[Supplied entries Boundary: Start]
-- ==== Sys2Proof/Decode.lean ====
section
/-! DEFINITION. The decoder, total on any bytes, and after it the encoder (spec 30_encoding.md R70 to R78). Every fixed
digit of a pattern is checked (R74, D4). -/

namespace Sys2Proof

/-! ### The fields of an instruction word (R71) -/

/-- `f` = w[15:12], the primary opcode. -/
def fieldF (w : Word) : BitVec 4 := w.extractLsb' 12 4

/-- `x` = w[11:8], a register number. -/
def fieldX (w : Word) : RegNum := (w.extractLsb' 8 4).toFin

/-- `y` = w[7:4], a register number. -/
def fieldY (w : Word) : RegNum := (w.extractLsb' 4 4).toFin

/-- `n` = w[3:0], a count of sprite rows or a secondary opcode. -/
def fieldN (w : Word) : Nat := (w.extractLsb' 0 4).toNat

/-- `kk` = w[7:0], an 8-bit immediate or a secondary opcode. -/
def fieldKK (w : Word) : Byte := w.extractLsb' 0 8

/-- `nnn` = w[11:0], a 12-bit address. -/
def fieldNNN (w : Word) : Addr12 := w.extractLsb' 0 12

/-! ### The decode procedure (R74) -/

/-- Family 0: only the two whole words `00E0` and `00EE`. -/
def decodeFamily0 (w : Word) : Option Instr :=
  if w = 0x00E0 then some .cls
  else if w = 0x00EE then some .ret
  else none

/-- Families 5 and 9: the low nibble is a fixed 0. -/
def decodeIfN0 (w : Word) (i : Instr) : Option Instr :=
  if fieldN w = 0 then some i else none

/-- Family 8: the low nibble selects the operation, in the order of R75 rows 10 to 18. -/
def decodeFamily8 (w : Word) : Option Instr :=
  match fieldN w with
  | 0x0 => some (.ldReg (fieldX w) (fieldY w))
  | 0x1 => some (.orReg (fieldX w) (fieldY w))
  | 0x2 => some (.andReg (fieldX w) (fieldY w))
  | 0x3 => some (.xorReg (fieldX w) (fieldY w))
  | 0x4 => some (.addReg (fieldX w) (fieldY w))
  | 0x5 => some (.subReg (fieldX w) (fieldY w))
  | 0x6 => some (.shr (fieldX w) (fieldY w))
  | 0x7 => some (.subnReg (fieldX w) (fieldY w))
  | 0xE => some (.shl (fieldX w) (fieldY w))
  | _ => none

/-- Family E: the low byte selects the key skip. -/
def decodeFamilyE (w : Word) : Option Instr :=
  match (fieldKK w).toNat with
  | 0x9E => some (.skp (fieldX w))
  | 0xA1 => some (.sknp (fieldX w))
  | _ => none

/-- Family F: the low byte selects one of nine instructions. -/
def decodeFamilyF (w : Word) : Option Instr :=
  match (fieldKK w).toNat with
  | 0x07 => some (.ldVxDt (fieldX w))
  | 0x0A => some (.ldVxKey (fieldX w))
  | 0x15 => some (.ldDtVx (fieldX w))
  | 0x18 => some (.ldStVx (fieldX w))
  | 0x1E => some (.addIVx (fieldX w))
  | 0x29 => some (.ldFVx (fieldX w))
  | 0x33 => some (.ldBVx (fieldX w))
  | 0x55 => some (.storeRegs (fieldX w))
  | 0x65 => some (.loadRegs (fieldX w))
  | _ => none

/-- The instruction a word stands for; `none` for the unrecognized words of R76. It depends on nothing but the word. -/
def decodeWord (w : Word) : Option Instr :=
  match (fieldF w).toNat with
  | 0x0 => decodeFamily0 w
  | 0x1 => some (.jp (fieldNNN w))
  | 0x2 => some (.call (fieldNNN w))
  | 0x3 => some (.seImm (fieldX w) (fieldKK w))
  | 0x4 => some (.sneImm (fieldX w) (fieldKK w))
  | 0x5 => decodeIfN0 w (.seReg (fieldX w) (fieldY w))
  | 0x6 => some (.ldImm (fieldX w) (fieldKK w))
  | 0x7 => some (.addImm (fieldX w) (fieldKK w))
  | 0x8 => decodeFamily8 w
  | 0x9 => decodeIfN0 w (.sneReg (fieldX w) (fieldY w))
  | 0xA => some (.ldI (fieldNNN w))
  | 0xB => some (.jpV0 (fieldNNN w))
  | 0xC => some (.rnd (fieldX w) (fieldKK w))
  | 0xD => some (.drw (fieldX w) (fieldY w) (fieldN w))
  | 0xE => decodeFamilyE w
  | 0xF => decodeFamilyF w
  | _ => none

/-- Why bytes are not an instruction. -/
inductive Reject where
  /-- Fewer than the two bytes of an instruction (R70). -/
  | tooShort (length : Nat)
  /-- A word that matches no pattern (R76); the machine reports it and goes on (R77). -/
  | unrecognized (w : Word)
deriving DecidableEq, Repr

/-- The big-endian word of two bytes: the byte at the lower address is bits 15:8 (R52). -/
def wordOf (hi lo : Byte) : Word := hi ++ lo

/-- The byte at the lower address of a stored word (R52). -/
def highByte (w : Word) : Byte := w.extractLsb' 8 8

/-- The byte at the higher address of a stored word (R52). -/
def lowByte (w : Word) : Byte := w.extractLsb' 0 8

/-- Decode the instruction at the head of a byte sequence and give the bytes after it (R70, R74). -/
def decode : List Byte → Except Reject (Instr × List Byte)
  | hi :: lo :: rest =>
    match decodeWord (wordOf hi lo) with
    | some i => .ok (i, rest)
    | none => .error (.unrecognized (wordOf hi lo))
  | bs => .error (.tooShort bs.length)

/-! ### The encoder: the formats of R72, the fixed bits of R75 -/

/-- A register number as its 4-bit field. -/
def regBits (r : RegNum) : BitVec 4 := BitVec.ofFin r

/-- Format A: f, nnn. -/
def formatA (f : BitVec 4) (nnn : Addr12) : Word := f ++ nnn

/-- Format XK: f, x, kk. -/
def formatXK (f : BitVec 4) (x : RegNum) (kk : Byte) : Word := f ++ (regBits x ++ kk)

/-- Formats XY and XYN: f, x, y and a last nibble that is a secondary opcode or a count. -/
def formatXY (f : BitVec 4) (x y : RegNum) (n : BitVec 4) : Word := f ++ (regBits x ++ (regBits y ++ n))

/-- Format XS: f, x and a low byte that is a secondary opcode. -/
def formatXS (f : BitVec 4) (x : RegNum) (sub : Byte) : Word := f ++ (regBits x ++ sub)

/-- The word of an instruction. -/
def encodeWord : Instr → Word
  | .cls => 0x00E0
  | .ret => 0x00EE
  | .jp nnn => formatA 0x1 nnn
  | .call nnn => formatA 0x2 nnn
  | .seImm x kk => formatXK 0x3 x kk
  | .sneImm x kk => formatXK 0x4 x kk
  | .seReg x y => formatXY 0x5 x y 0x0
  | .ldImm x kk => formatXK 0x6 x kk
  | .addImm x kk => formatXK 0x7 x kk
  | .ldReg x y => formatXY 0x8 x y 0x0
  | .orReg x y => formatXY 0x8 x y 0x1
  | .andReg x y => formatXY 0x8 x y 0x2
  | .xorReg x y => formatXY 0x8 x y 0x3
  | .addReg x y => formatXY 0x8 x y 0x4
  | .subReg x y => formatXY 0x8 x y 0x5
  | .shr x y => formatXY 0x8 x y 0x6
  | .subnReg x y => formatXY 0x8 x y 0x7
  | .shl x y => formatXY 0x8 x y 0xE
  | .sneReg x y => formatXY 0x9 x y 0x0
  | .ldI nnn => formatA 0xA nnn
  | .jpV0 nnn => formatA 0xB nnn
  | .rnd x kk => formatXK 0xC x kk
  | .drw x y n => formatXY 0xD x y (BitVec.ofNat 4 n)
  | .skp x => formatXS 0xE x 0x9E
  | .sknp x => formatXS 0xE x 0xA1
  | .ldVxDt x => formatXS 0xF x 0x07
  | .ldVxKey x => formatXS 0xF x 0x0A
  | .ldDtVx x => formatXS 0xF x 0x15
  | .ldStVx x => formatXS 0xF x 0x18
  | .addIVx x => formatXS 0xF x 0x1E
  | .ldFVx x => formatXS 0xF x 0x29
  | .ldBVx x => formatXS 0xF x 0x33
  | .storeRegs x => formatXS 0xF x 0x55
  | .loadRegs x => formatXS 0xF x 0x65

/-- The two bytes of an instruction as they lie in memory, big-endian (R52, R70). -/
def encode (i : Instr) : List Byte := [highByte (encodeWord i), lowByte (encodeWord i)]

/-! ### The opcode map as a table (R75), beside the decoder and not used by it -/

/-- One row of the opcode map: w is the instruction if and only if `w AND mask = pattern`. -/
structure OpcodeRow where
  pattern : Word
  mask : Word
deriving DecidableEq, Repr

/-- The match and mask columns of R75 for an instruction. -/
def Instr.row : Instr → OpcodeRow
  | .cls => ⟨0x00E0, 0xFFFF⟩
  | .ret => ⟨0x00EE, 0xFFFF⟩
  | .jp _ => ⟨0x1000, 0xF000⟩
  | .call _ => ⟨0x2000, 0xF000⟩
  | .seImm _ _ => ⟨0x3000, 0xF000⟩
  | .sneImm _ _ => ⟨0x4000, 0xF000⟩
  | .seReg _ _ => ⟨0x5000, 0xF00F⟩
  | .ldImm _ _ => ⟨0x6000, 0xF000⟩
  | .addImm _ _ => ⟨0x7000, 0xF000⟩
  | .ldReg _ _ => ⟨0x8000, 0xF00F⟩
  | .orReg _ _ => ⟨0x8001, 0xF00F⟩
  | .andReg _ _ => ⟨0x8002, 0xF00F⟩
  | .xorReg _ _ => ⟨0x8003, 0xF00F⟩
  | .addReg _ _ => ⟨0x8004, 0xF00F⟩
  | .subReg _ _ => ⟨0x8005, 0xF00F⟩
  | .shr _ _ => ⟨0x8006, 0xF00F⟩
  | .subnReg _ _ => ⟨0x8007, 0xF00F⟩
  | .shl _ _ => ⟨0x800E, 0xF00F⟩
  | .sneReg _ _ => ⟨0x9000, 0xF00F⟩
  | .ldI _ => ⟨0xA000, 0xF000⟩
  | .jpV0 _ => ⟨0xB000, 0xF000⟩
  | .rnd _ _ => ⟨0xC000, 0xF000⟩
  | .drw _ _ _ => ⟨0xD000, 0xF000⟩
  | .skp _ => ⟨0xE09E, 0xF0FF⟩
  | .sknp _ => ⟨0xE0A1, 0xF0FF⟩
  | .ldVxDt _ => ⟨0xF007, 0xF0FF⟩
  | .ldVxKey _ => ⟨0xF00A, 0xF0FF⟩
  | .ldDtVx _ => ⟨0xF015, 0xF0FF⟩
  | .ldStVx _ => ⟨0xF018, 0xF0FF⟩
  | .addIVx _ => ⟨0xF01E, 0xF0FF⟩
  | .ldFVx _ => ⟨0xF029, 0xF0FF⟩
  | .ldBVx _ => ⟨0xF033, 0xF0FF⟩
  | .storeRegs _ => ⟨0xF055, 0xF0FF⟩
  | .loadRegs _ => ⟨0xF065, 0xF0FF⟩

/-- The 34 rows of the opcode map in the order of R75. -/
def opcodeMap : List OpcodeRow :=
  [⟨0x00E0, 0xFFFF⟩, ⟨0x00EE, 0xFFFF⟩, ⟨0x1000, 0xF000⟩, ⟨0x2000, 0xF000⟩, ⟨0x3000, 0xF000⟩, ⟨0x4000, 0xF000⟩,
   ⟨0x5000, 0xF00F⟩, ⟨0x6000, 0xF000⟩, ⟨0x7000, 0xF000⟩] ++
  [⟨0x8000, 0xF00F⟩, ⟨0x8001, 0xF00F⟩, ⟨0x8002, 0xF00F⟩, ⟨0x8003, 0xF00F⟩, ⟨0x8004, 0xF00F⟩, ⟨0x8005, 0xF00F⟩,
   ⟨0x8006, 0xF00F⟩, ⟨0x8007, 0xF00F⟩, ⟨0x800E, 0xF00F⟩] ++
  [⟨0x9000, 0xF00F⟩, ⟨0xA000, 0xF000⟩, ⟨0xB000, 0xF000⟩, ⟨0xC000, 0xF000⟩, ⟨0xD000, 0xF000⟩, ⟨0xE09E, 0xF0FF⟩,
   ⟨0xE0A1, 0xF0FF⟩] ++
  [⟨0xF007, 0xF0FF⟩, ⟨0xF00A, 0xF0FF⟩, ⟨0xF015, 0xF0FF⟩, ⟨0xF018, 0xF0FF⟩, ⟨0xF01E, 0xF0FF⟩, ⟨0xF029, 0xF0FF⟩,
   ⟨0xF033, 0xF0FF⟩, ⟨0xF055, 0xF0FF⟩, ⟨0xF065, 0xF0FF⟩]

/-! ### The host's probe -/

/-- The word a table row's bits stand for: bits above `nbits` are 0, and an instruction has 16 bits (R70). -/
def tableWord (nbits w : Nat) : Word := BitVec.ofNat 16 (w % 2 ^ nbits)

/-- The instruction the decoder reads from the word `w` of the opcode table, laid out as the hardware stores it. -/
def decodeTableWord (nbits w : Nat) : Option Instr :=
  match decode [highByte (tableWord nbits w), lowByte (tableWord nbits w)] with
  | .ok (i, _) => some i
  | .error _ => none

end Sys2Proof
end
[Supplied entries Boundary: End]
§ Assignment: Output the lines from the one with "def tableWord (nbits" through the end of the records above, exactly, including both ends, and nothing besides.

§ Final answer:
def tableWord (nbits w : Nat) : Word := BitVec.ofNat 16 (w % 2 ^ nbits)

/-- The instruction the decoder reads from the word `w` of the opcode table, laid out as the hardware stores it. -/
def decodeTableWord (nbits w : Nat) : Option Instr :=
  match decode [highByte (tableWord nbits w), lowByte (tableWord nbits w)] with
  | .ok (i, _) => some i
  | .error _ => none

end Sys2Proof
end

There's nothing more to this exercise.